Abstract
Systemic sclerosis (SSc, scleroderma) is a severe autoimmune connective tissue disease characterized by widespread peripheral microvasculopathy, and progressive cutaneous and visceral fibrosis, leading to significant organ dysfunction. Sirtuins (SIRTs) are a family of NAD-dependent protein deacetylases with pleiotropic effects on a variety of biological processes, including metabolism, cell survival, and aging. In the last decades, increasing studies have explored the contribution of SIRTs to the pathogenesis of SSc, highlighting a significant antifibrotic effect of both SIRT1 and SIRT3. On these bases, the aim of this study was to measure circulating SIRT1 and SIRT3 levels by enzyme-linked immune-sorbent assay in a well-characterized cohort of SSc patients (n = 80) and healthy controls (n = 71), focusing on their possible association with disease clinical features, and their potential as biomarkers reflecting SSc activity and severity. Significantly decreased serum levels of both SIRT1 and SIRT3 were found in SSc patients compared to controls. In SSc, the reduction in circulating SIRT1 and SIRT3 associated with a greater extent of cutaneous fibrosis, presence of interstitial lung disease, and worse pulmonary function. Serum SIRT1 and SIRT3 decrease also correlated with the severity of nailfold microvascular damage, with SIRT3 levels being additionally related to the occurrence of digital ulcers. The levels of these two proteins showed a direct correlation with one another in the circulation of SSc patients. Of the two SIRTs, serum SIRT3 was found to better reflect disease activity and severity in a logistic regression analysis model. Our findings suggest that serum SIRT1 and SIRT3 may represent novel potential biomarkers of increased risk for a more severe, life-threatening SSc disease course.
Highlights
Systemic sclerosis (SSc, scleroderma) is a severe autoimmune disease characterized by widespread microvasculopathy, clinically manifesting with Raynaud’s phenomenon, refractory ischemic digital ulcers (DUs), pulmonary artery hypertension (PAH), and renal crisis, as well as by cutaneous and visceral fibrosis, leading to significant organ dysfunction [1–4]

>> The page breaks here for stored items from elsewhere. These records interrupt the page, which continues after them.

-- ==== Sys2Proof/Machine/Ops.lean ====
section
/-!
DEFINITION. Machine/Ops.lean: the named operations that every meaning is built from: registers and their fields,
counters, events, free values, islands in reset.
-/

namespace Sys2Proof.Machine

/-- The outcome of a command. -/
abbrev Res := Host.Outcome State Fault Refusal

/-- Apply `f` if `c` holds; a state that a command does not concern stays as it is. -/
def onlyIf (c : Bool) (f : State → State) (s : State) : State := if c then f s else s

/-! ### Registers (R441 to R453) -/

/-- The registers of the family an address lies in. -/
def familyOf (a : Nat) : List RegDesc :=
  if a < 0x1000 then regsGEN
  else if a < 0x2000 then regsRST
  else if a < 0x3000 then regsFAB
  else if a < 0x4000 then regsXLT
  else if a < 0x5000 then regsIMP
  else if a < 0x6000 then regsSEC
  else if a < 0x7000 then regsMGT
  else if a < 0x8000 then []
  else if a < 0x28000 then regsQ
  else if a < 0x40000 then []
  else if a < 0x64000 then regsLNK
  else if a < 0x80000 then []
  else if a < 0xA4000 then regsLANE
  else []

/-- Where an address lies in a register array: instance, entry and word, if the array has that word. -/
def RegDesc.place (d : RegDesc) (a : Nat) : Option (Nat × Nat × Nat) :=
  if a < d.base then none
  else
    let o := a - d.base
    let i := o / d.s1
    let r := o % d.s1
    let j := r / d.s2
    let w := r % d.s2
    if i < d.n1 && j < d.n2 && w % 4 == 0 && w / 4 < d.words then some (i, j, w / 4) else none

/-- The register that holds the word at an address: its description, its base address and the word's number. -/
def findReg (a : Nat) : Option (RegDesc × Nat × Nat) :=
  (familyOf a).findSome? fun d => (d.place a).map fun x => (d, a - 4 * x.2.2, x.2.2)

/-- A register description's reset value. -/
def RegDesc.resetValue (d : RegDesc) : Nat := d.fields.foldl (fun v f => v + f.reset * 2 ^ f.lo) 0

/-- The reset value of the register at a base address (R441 to R453). -/
def resetValue (a : Nat) : BitVec 64 :=
  match findReg a with
  | some (d, _, _) => BitVec.ofNat 64 d.resetValue
  | none => 0

/-- The value a register holds. -/
def reg (s : State) (a : Nat) : BitVec 64 := s.regs.get a (resetValue a)

/-- A register set to a value. -/
def setReg (a : Nat) (v : BitVec 64) (s : State) : State := { s with regs := s.regs.set a v }

/-- A field of a register. -/
def fld (s : State) (a lo w : Nat) : Nat := natField (reg s a).toNat lo w

/-- One bit of a register. -/
def bit (s : State) (a i : Nat) : Bool := (reg s a).getLsbD i

/-- A value with one field replaced. -/
def withField (v : BitVec 64) (lo w x : Nat) : BitVec 64 :=
  let m := BitVec.ofNat 64 ((2 ^ w - 1) * 2 ^ lo)
  (v &&& ~~~m) ||| (BitVec.ofNat 64 (x % 2 ^ w * 2 ^ lo))

/-- A field of a register set. -/
def setFld (a lo w x : Nat) (s : State) : State := setReg a (withField (reg s a) lo w x) s

/-- A flag of a register set. -/
def raise (a i : Nat) (s : State) : State := setFld a i 1 1 s

/-- A flag of a register cleared. -/
def lower (a i : Nat) (s : State) : State := setFld a i 1 0 s

/-- A 32-bit counter advanced by `n`, modulo 2^32 (R443). -/
def bumpBy (a n : Nat) (s : State) : State := setReg a (BitVec.ofNat 64 ((fld s a 0 32 + n) % 2 ^ 32)) s

/-- A 32-bit counter advanced by one. -/
def bump (a : Nat) (s : State) : State := bumpBy a 1 s

/-- A 48-bit counter advanced by `n`, modulo 2^48 (R443). -/
def bump48 (a n : Nat) (s : State) : State := setReg a (BitVec.ofNat 64 ((fld s a 0 48 + n) % 2 ^ 48)) s

/-- A 48-bit counter that saturates (R309) advanced by `n`. -/
def bumpSat48 (a n : Nat) (s : State) : State := setReg a (BitVec.ofNat 64 (min (fld s a 0 48 + n) (2 ^ 48 - 1))) s

/-- The registers whose address meets `p` take their reset value, and what is staged or captured for them is
discarded (R353, R454). -/
def clearRegs (p : Nat → Bool) (s : State) : State :=
  { s with regs := s.regs.keep fun a => !p a, staged := s.staged.keep fun a => !p a,
           captured := s.captured.keep fun a => !p a }

/-- Key under which the admission-list entry `e` of logical port `p` is held (R242): above the configuration window. -/
def pkeyEntry (p e : Nat) : Nat := 0x100000 + 64 * p + e

/-- Addresses of the core island's registers (R353). -/
def isCoreReg (a : Nat) : Bool :=
  a < 0x1000 || (0x2000 ≤ a && a < 0x6000) || (0x8000 ≤ a && a < 0x28000) || 0x100000 ≤ a

/-- Addresses of the registers of link `k` and of its lanes. -/
def isLinkReg (k a : Nat) : Bool :=
  (0x40000 + 0x1000 * k ≤ a && a < 0x41000 + 0x1000 * k)
    || (0x80000 + 0x1000 * k ≤ a && a < 0x81000 + 0x1000 * k)

/-! ### Islands (R350, R354) -/

/-- The core island runs (step 3 of R354). -/
def coreUp (s : State) : Bool := s.rst.coreUp

/-- Queue engine, translator and impeller run (step 4 of R354). -/
def unitsUp (s : State) : Bool := s.rst.unitsUp

/-- Link tile `k` is released (step 5 of R354). -/
def tileUp (s : State) (k : Nat) : Bool := k < s.rst.tiles

/-- Keeper firmware runs. -/
def keeperRuns (s : State) : Bool := s.rst.keeperUp && s.keeper.running

/-- `GEN_CTL.MASTER_EN`. -/
def masterEn (s : State) : Bool := bit s Reg.GEN_CTL 0

/-- The own node ID (R218). -/
def ownId (s : State) : NodeId := BitVec.ofNat 8 (fld s Reg.FAB_NODE_ID 0 8)

/-- `FAB_CTL.EN`. -/
def fabEn (s : State) : Bool := bit s Reg.FAB_CTL 0

/-- `FAB_CTL.READY`. -/
def fabReady (s : State) : Bool := bit s Reg.FAB_CTL 1

/-! ### Free values, pins -/

/-- A free value, and the state in which the next one is another (assumption log 2). -/
def draw (s : State) : Nat × State := (Config.freeValue s.draws, { s with draws := s.draws + 1 })

/-- A free choice between two outcomes. -/
def choose (s : State) : Bool × State := (Config.freeValue s.draws % 2 == 1, { s with draws := s.draws + 1 })

/-- `n` free bytes. -/
def drawBytes (n : Nat) (s : State) : List Byte × State :=
  (fit n (Config.randomBytes s.draws n), { s with draws := s.draws + 1 })

/-- Something driven out of a pin (assumption log 5). -/
def drive (o : Out) (s : State) : State := { s with out := s.out ++ [o] }

/-! ### Events (R386 to R394) -/

/-- The class of each cause (R394). -/
def classOf (cause : Nat) : Nat :=
  if [0x0105].contains cause then 3
  else if [0x0104, 0x0401, 0x0601, 0x0602, 0x0603, 0x0608, 0x060A, 0x0903, 0x0904, 0x0905, 0x0907].contains cause then 0
  else if [0x0505, 0x0604, 0x0801, 0x0802, 0x0803, 0x0901, 0x0906].contains cause then 1
  else 2

/-- An event entry as it lies in the ring (R388): eight words, least significant byte first. -/
def Event.bytes (e : Event) : List Byte :=
  leBytes 4 (e.cls.toNat * 2 ^ 30 + (if e.summary then 2 ^ 29 else 0) + (if e.relayed then 2 ^ 28 else 0)
      + e.cause.toNat)
    ++ leBytes 4 (e.node.toNat + 2 ^ 8 * e.reporter.toNat + 2 ^ 16 * e.part.toNat)
    ++ leBytes 4 e.count.toNat ++ leBytes 4 e.index.toNat ++ leBytes 8 e.time.toNat ++ leBytes 8 e.data.toNat

/-- `MGT_TIME` (R388). -/
def timeNow (s : State) : BitVec 64 := BitVec.ofNat 64 s.now

/-- First-error capture (R391). -/
def captureEvent (e : Event) (s : State) : State :=
  let c := e.cls.toNat
  if bit s (Reg.GEN_FERR_VALID c) 0 then
    setReg (Reg.GEN_FERR_MORE c) (BitVec.ofNat 64 (min (fld s (Reg.GEN_FERR_MORE c) 0 32 + 1) (2 ^ 32 - 1))) s
  else
    let b := e.bytes
    setReg (Reg.GEN_FERR_VALID c) 1
      (setReg (Reg.GEN_FERR_TIME c) (timeNow s)
        (setReg (Reg.GEN_FERR_EVT3 c) (BitVec.ofNat 64 (sliceNat b 12 4))
          (setReg (Reg.GEN_FERR_EVT1 c) (BitVec.ofNat 64 (sliceNat b 4 4))
            (setReg (Reg.GEN_FERR_EVT0 c) (BitVec.ofNat 64 (sliceNat b 0 4)) s))))

/-- The event that a unit reports now. -/
def makeEvent (s : State) (cause : Nat) (node : NodeId) (part index data : Nat) : Event :=
  { cls := BitVec.ofNat 2 (classOf cause), summary := false, relayed := false, cause := BitVec.ofNat 16 cause,
    node := node, reporter := ownId s, part := BitVec.ofNat 8 part, count := 1, index := BitVec.ofNat 16 index,
    time := timeNow s, data := BitVec.ofNat 64 data }

/-- A unit posts an event (R387): first-error capture, then the queue of 256 entries, or `GEN_EVT_LOST`. While the core
island is in reset there is no queue. -/
def postEvent (cause : Nat) (node : NodeId) (part index data : Nat) (s : State) : State :=
  if coreUp s then
    let e := makeEvent s cause node part index data
    let s := captureEvent e s
    if s.evq.length < 256 then { s with evq := s.evq ++ [e] } else bump Reg.GEN_EVT_LOST s
  else s

/-- An event about the own node that names no partition. -/
def postOwn (cause index data : Nat) (s : State) : State := postEvent cause (ownId s) 0xFF index data s

/-! ### Links and lanes -/

/-- Link `k`. -/
def link (s : State) (k : Nat) : Link := s.links.get k Link.initial

/-- Link `k` replaced. -/
def setLink (k : Nat) (l : Link) (s : State) : State := { s with links := s.links.set k l }

/-- Link `k` changed by `f`. -/
def modLink (k : Nat) (f : Link → Link) (s : State) : State := setLink k (f (link s k)) s

/-- Lane `n`. -/
def lane (s : State) (n : Nat) : Lane := s.lanes.get n Lane.initial

/-- Lane `n` replaced. -/
def setLane (n : Nat) (l : Lane) (s : State) : State := { s with lanes := s.lanes.set n l }

/-- Lane `n` changed by `f`. -/
def modLane (n : Nat) (f : Lane → Lane) (s : State) : State := setLane n (f (lane s n)) s

/-- `LNK_CTL.MODE`: 0 MAINT, 1 SERVICE, 2 RECOVERY (R283). -/
def linkMode (s : State) (k : Nat) : Nat := fld s (Reg.LNK_CTL k) 8 2

/-- The neighbour that an event about link `k` names (R388): the one last verified, or the own node. -/
def linkNode (s : State) (k : Nat) : NodeId := (link s k).nbr.getD (ownId s)

/-- An event about link `k`. -/
def postLink (cause k data : Nat) (s : State) : State := postEvent cause (linkNode s k) 0xFF k data s

/-! ### Partitions -/

/-- Partition `p`. -/
def partOf (s : State) (p : Nat) : Part := s.sec.parts.get p Part.initial

/-- Partition `p` changed by `f`. -/
def modPart (p : Nat) (f : Part → Part) (s : State) : State :=
  { s with sec := { s.sec with parts := s.sec.parts.set p (f (partOf s p)) } }

/-- The ACTIVE partition that holds a key, if one does (R322). -/
def partOfKey (s : State) (k : PKey) : Option Nat :=
  (s.sec.parts.filterV fun p => p.state == .active && p.key == k).head?.map (·.1)

/-! ### Queues -/

/-- Queue `q`. -/
def queue (s : State) (q : Nat) : Queue := s.qe.queues.get q Queue.initial

/-- Queue `q` replaced. -/
def setQueue (q : Nat) (v : Queue) (s : State) : State := { s with qe := { s.qe with queues := s.qe.queues.set q v } }

/-- Queue `q` changed by `f`. -/
def modQueue (q : Nat) (f : Queue → Queue) (s : State) : State := setQueue q (f (queue s q)) s

/-- Tile queue `t`. -/
def tileQueue (s : State) (t : Nat) : TileQueue := s.qe.tqs.get t TileQueue.initial

/-- Tile queue `t` changed by `f`. -/
def modTq (t : Nat) (f : TileQueue → TileQueue) (s : State) : State :=
  { s with qe := { s.qe with tqs := s.qe.tqs.set t (f (tileQueue s t)) } }

/-- Descriptor `d`, if it is in progress. -/
def desc (s : State) (d : Nat) : Option Desc := s.qe.descs.find d

/-- Descriptor `d` replaced. -/
def setDesc (d : Nat) (v : Desc) (s : State) : State := { s with qe := { s.qe with descs := s.qe.descs.set d v } }

/-- Descriptor `d`, if it is in progress, changed by `f`. -/
def modDesc (d : Nat) (f : Desc → Desc) (s : State) : State :=
  match desc s d with
  | some v => setDesc d (f v) s
  | none => s

/-- Tag `t`, if it is not free. -/
def tagOf (s : State) (t : Nat) : Option TagSt := s.txn.tags.find t

/-- Tag `t` replaced. -/
def setTag (t : Nat) (v : TagSt) (s : State) : State := { s with txn := { s.txn with tags := s.txn.tags.set t v } }

/-- Tag `t`, if it is not free, changed by `f`. -/
def modTag (t : Nat) (f : TagSt → TagSt) (s : State) : State :=
  match tagOf s t with
  | some v => setTag t (f v) s
  | none => s

/-! ### Folding an operation over a list -/

/-- An operation applied for each element of a list, first to last. -/
def each {α : Type} (l : List α) (f : α → State → State) (s : State) : State := l.foldl (fun s a => f a s) s

end Sys2Proof.Machine
end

When we performed receiver operator characteristics (ROC) curve analysis, we found that the area under the curve (AUC) of SIRT1 was 0.68, indicating a low diagnostic accuracy
Since, when comparing SSc subgroup medians, we found significant differences in serum levels of both SIRT1 and SIRT3 according to the cutaneous subset, the presence of interstitial lung disease (ILD), and the severity of the nailfold videocapillaroscopy (NVC) pattern, we carried out multiple logistic regression analysis combining serum SIRT1 and SIRT3 as independent variables, and one of the three abovementioned disease phenotypes as a single dependent variable each time
Summary
Systemic sclerosis (SSc, scleroderma) is a severe autoimmune disease characterized by widespread microvasculopathy, clinically manifesting with Raynaud’s phenomenon, refractory ischemic digital ulcers (DUs), pulmonary artery hypertension (PAH), and renal crisis, as well as by cutaneous and visceral fibrosis, leading to significant organ dysfunction [1–4]. Such a highly heterogeneous spectrum of pathological manifestations associates with a widely variable prognosis, with lung fibrosis that clinically manifests as interstitial lung disease (ILD) representing the principal cause of death [5–7]. Concerning SSc histopathology, skin and internal organ fibrosis is driven by profibrotic myofibroblasts, i.e., α-smooth muscle actin expressing cells whose persistent activation results in excessive synthesis and accumulation of extracellular matrix components, such as collagen and fibronectin, with consequent disrupted physiological architecture of the affected tissues [9,10]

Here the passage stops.